# Tutorial Contest Winner May 2008: glam8babe



## user79 (Jun 2, 2008)

Congratulations to Specktra member *glam8babe *for winning this month's tutorial contest!!! Your votes decided she was the winner for this month. *Glam8babe *will receive the prize of a $25 gift certificate to an online e-retailer, and a 4 month upgrade to a Premium Member subscription to Specktra.net.

Thank you so much, *glam8babe*, for your tutorial, and to all who participated. We are greatly looking forward to next month's entries!

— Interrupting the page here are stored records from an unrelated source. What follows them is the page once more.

theorem kept_applyHi (c : Card) (k : Nat) (v : Word) (hC : Kept fz tz c) : Kept fz tz (Card.applyHi c k v) := by
  unfold Card.applyHi
  repeat' with_reducible first
    | assumption | apply kept_dropHold | apply kept_writeReg | simp only [kept_mk]

theorem kept_write32 (c : Card) (k : Nat) (v : Word) (hC : Kept fz tz c) : Kept fz tz (Card.write32 c k v) := by
  unfold Card.write32
  repeat' with_reducible first
    | assumption | refine kept_ite ?_ ?_ | apply kept_applyHi | apply kept_holdLo | apply kept_writeReg | simp only [kept_mk]

theorem kept_mmioWrite (c : Card) (fn : Fn) (off size value : Nat) (hC : Kept fz tz c) : Kept fz tz (Card.mmioWrite c fn off
    size value) := by
  unfold Card.mmioWrite
  repeat' with_reducible first
    | assumption | refine kept_ite ?_ ?_ | apply kept_hostWrite | apply kept_write32 | (rw [id_eq]; assumption)
    | (refine kept_of_fst (by assumption) ?_) | split | simp only [kept_mk] | intro _ _

theorem kept_bar4Write (c : Card) (fn : Fn) (off : Nat) (hC : Kept fz tz c) : Kept fz tz (Card.bar4Write c fn off) := by
  unfold Card.bar4Write
  repeat' with_reducible first
    | assumption | apply kept_hostWrite | (rw [id_eq]; assumption) | (refine kept_of_fst (by assumption) ?_) | split
    | simp only [kept_mk] | intro _ _

theorem kept_bar4Read (c : Card) (fn : Fn) (off size : Nat) (hC : Kept fz tz c) : Kept fz tz (Card.bar4Read c fn off size) :=
    by
  unfold Card.bar4Read
  repeat' with_reducible first
    | assumption | refine kept_ite ?_ ?_ | apply kept_draw | apply kept_emit | apply kept_unclaimed
    | (refine kept_of_fst (by assumption) ?_) | split | simp only [kept_mk]

theorem kept_configRead (c : Card) (fn : Fn) (fl : CfgField) (hC : Kept fz tz c) : Kept fz tz (Card.configRead c fn fl) := by
  unfold Card.configRead
  repeat' with_reducible first
    | assumption | refine kept_ite ?_ ?_ | apply kept_emit | simp only [kept_mk]

theorem kept_configWrite (c : Card) (fn : Fn) (fl : CfgField) (v : Nat) (hC : Kept fz tz c) : Kept fz tz (Card.configWrite c
    fn fl v) := by
  unfold Card.configWrite
  repeat' with_reducible first
    | assumption | refine kept_ite ?_ ?_ | apply kept_setCfg | (refine kept_of_fst (by assumption) ?_) | split
    | simp only [kept_mk]

theorem kept_memPut (c : Card) (key : Nat) (b : Byte) (h : Kept fz tz c) : Kept fz tz (Card.memPut c key b) :=
  { h with mem := tabWf_put (d := fun _ => memDefault) key b h.mem }

theorem kept_setPoison (c : Card) (key : Nat) (b : Bool) (hC : Kept fz tz c) : Kept fz tz (Card.setPoison c key b) := by
  unfold Card.setPoison
  repeat' with_reducible first
    | assumption | apply kept_memPut | simp only [kept_mk]

theorem kept_putBytes (c : Card) (e : RegionEnt) (d : Nat) (bs : List Byte) (hC : Kept fz tz c) :
    Kept fz tz (Card.putBytes c e d bs) := by
  induction bs generalizing c d with
  | nil => exact hC
  | cons b t ih =>
    unfold Card.putBytes
    split
    · exact ih c (d + 1) hC
    · exact ih _ (d + 1) (kept_memPut c _ b hC)

theorem kept_clearLines (c : Card) (e : RegionEnt) (d n : Nat) (hC : Kept fz tz c) : Kept fz tz (Card.clearLines c e d n) :=
    by
  unfold Card.clearLines
  repeat' with_reducible first
    | assumption | refine kept_ite ?_ ?_ | (refine kept_foldl (fun _ _ _ => ?_) _ ?_) | apply kept_setPoison
    | (refine kept_of_fst (by assumption) ?_) | split | simp only [kept_mk]

theorem kept_wrRegion (c : Card) (e : RegionEnt) (d : Nat) (bs : List Byte) (hC : Kept fz tz c) : Kept fz tz (Card.wrRegion c
    e d bs) := by
  unfold Card.wrRegion
  repeat' with_reducible first
    | assumption | apply kept_clearLines | apply kept_putBytes | simp only [kept_mk]

theorem kept_sramWr (c : Card) (h o : Nat) (bs : List Byte) (hC : Kept fz tz c) : Kept fz tz (Card.sramWr c h o bs) := by
  induction bs generalizing c o with
  | nil => exact hC
  | cons b t ih => exact ih _ (o + 1) { hC with sram := tabWf_put (d := fun _ => memDefault) _ b hC.sram }

theorem kept_wakeChannel (c : Card) (ch : Nat) (hC : Kept fz tz c) : Kept fz tz (Card.wakeChannel c ch) := by
  unfold Card.wakeChannel
  repeat' with_reducible first
    | assumption | refine kept_ite ?_ ?_ | apply kept_setF | simp only [kept_mk]

theorem kept_dramTouch (c : Card) (rank a : Nat) (hC : Kept fz tz c) : Kept fz tz (Card.dramTouch c rank a) := by
  unfold Card.dramTouch
  repeat' with_reducible first
    | assumption | refine kept_ite ?_ ?_ | apply kept_bump | apply kept_wakeChannel | simp only [kept_mk]

theorem kept_rowsTouch (c : Card) (p a b : Nat) (hC : Kept fz tz c) : Kept fz tz (Card.rowsTouch c p a b) := by
  unfold Card.rowsTouch
  repeat' with_reducible first
    | assumption | (refine kept_foldl (fun _ _ _ => ?_) _ ?_) | apply kept_bump | apply kept_wakeChannel | simp only [kept_mk]

theorem kept_dropLines (c : Card) (p : Nat → Nat → Bool) (hC : Kept fz tz c) : Kept fz tz (Card.dropLines c p) := by
  unfold Card.dropLines
  repeat' with_reducible first
    | assumption | simp only [kept_mk]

You can check out her winning tutorial by clicking here.


----------



## ilovegreen (Jun 2, 2008)

well done !


----------



## melliquor (Jun 2, 2008)

Congratulations.


----------



## User93 (Jun 2, 2008)

congratz!


----------



## GlamYOURUs (Jun 2, 2008)

Congrats!!!


----------



## JustDivine (Jun 2, 2008)

Well done babe! Much deserved!


----------



## Luceuk (Jun 2, 2008)

Congratulations!!


----------



## Skubie123 (Jun 2, 2008)

well done, this was a great tutorial


----------



## x.DOLLYMiX.x (Jun 2, 2008)

Well done chick, you totally deserve this xxx


----------



## Carlyx (Jun 2, 2008)

Woo well done


----------



## Margolicious (Jun 2, 2008)

Yaaay! So glad you won. Your tut was incredible


----------



## florabundance (Jun 2, 2008)

Well done, this was an amazing Tutorial!


----------



## redambition (Jun 2, 2008)

congratulations glam8babe!


----------



## glam8babe (Jun 2, 2008)

Thanks so much everyone


----------



## christineeee_ (Jun 2, 2008)

congrats!!


----------



## elegant-one (Jun 2, 2008)

Wow...how great...you do deserve it girl! Congrats!!!


----------



## nunu (Jun 2, 2008)

congrats!!


----------



## jt1088 (Jun 2, 2008)

congrats! very prettty!


----------



## MisaMayah (Jun 2, 2008)

congrats Becki =)!!!


----------



## glam8babe (Jun 2, 2008)

thanks guys


----------



## CaseyKezerian (Jun 2, 2008)

Congratulations, looks beautiful!


----------



## jood (Jun 2, 2008)

congratulation... sOoOo nice


----------



## Obreathemykiss (Jun 3, 2008)

Congrats, Becky!  You totally rocked this look!  I'm happy for you!


----------



## glam8babe (Jun 3, 2008)

thanks


----------



## vintage (Jun 5, 2008)

makeup


----------



## Hilly (Jun 5, 2008)

congrats!


----------



## perfect010 (Jun 5, 2008)

YAY!!! girl omgosh im so glad u won. u totally deserved it. u make the best tutorials.


----------



## burnitdown_x (Jun 7, 2008)

Very cool, congratulations! :]


----------